-- ==== Sys2Proof/Certificates/Slice0/Obligations.lean ====
section
/-! DEFINITION. The statements for the provers: the node's step and invariant, then one statement for each group of commands. A statement's
docstring names the rules of the spec it rests on. -/

open Sys2Proof Sys2Proof.Machine

/-- A step with a command waiting runs that command on the state with the queue's rest. -/
def Obligations.StepRunsFront : Prop := ∀ s c q, s.pending = c :: q → step s = exec c { s with pending := q }

/-- A step with no command waiting lets one nanosecond pass, and only clocks and the extents' progress counters change (R502, R656; the step's
length is the model's choice, log entry 1). -/
def Obligations.IdleStep : Prop :=
  (∀ s, s.pending = [] → ∃ t, step s = .next t
    ∧ t = { s with clk := t.clk, now := t.now, boot := { s.boot with t := t.boot.t }, regs := { s.regs with ctr := t.regs.ctr } }
    ∧ t.clk = s.clk + (if s.pwr.powered then 1 else 0)
    ∧ t.now = s.now + (if s.pwr.powered ∧ (s.boot.phase = .released ∨ s.now ≠ 0) then 1 else 0)
    ∧ (s.boot.phase ≠ .released → t.regs.ctr = s.regs.ctr)) ∧
  (∀ s e x, s.pending = [] → s.boot.phase = .released → s.cmp.exts = [(e, x)] → x.state = .active →
    ∃ t, step s = .next t ∧ lookD 0 t.regs.ctr (ctrExt e 0) = lookD 0 (bump (ctrExt e 0) s).regs.ctr (ctrExt e 0)
      ∧ lookD 0 t.regs.ctr (ctrExt e 1) = lookD 0 (if usefulNow s x then bump (ctrExt e 1) s else s).regs.ctr (ctrExt e 1))

/-- The invariant holds at reset. -/
def Obligations.InvAtReset : Prop := State.reset.Inv

/-- Every step keeps the invariant: memory in its canonical form, at most 64 records in the log, at most 64 entries in the handler's queue. -/
def Obligations.StepKeepsInv : Prop := ∀ s t, s.Inv → step s = .next t → t.Inv

/-- No command touches the queue of commands that wait. -/
def Obligations.CommandsKeepQueue : Prop := ∀ c s t, exec c s = .next t → t.pending = s.pending

/-- Every command completes in every state: it ends in a next state, never in a fault or a refusal. -/
def Obligations.EveryCommandCompletes : Prop := ∀ c s, ∃ t, exec c s = .next t

/-- SEQ of a status register stays at 0xFFFF once there; an event after that makes a write-back of 0xFFFF set SEQ to 1 and clear nothing (R650). -/
def Obligations.SeqSaturation : Prop :=
  (∀ n, seqRead n ≤ 0xFFFF ∧ (n ≤ 0xFFFF → seqRead n = n) ∧ (seqRead n = 0xFFFF → seqRead (seqBump n) = 0xFFFF)) ∧
  (∀ s c b view off v, viewServed s view = true → (view, off, c) ∈ ((List.range 8).map (fun k => (View.pf, 0x3200C + 0x4000 * k, k))
      ++ (List.range 64).map (fun n => (View.vf n, 0x200C, 8 + n)) ++ [(View.sb, 0x200C, 72)]) →
    seqRead (chan s c).evtSeq = 0xFFFF → v.toNat / 2 ^ 16 = 0xFFFF →
    let u := mbxEvent c b s
    seqRead (chan u c).evtSeq = 0xFFFF
      ∧ ∃ t, exec (.statusAck view off v) u = .next t ∧ chan t c = { chan u c with evtSeq := 1 } ∧ (∀ k, k ≠ c → chan t k = chan u k) ∧ t = { u with mbx := t.mbx }) ∧
  (∀ s v, s.up = true → v.toNat / 2 ^ 16 = 0xFFFF →
    (seqRead s.boot.seq.pf = 0xFFFF → exec (.statusAck .pf 0 v) { s with boot := { s.boot with seq := s.boot.seq.bump } }
      = .next { s with boot := { s.boot with seq := { s.boot.seq.bump with pf := 1 } } }) ∧
    (seqRead s.err.seq.pf = 0xFFFF → exec (.statusAck .pf 0x4000 v) { s with err := { s.err with seq := s.err.seq.bump } }
      = .next { s with err := { s.err with seq := { s.err.seq.bump with pf := 1 } } }) ∧
    (seqRead s.att.zph0.seq.pf = 0xFFFF → exec (.statusAck .pf 0x7000 v) { s with att := { s.att with zph0 := { s.att.zph0 with seq := s.att.zph0.seq.bump } } }
      = .next { s with att := { s.att with zph0 := { s.att.zph0 with seq := { s.att.zph0.seq.bump with pf := 1 } } } }) ∧
    (seqRead s.att.zph1.seq.pf = 0xFFFF → exec (.statusAck .pf 0x7004 v) { s with att := { s.att with zph1 := { s.att.zph1 with seq := s.att.zph1.seq.bump } } }
      = .next { s with att := { s.att with zph1 := { s.att.zph1 with seq := { s.att.zph1.seq.bump with pf := 1 } } } }) ∧
    (∀ p, p < 4 → seqRead (port s p).seq.pf = 0xFFFF →
      ∃ t, exec (.statusAck .pf (0x10200 + 4 * p) v) (setPort p { port s p with seq := (port s p).seq.bump } s) = .next t
        ∧ port t p = { port s p with seq := { (port s p).seq.bump with pf := 1 } }) ∧
    (∀ td, td < 64 → seqRead (dom s td).tdstSeq.pf = 0xFFFF →
      ∃ t, exec (.statusAck .pf (0x5000 + 4 * td) v) (setDom td { dom s td with tdstSeq := (dom s td).tdstSeq.bump } s) = .next t
        ∧ dom t td = { dom s td with tdstSeq := { (dom s td).tdstSeq.bump with pf := 1 } }) ∧
    ∀ td, td < 64 → seqRead (dom s td).tdstSeq.alt = 0xFFFF →
      ∃ t, exec (.statusAck (.vf td) 0x20100 v) (setDom td { dom s td with tdstSeq := (dom s td).tdstSeq.bump } s) = .next t
        ∧ dom t td = { dom s td with tdstSeq := { (dom s td).tdstSeq.bump with alt := 1 } })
○ ○ ○
THE TASK: Set down, exactly and in full, the lines from the one containing "exec (.statusAck (.vf" through the end of the entries; no other line belongs.

RESPONSE TO THIS TASK:
      ∃ t, exec (.statusAck (.vf td) 0x20100 v) (setDom td { dom s td with tdstSeq := (dom s td).tdstSeq.bump } s) = .next t
        ∧ dom t td = { dom s td with tdstSeq := { (dom s td).tdstSeq.bump with alt := 1 } })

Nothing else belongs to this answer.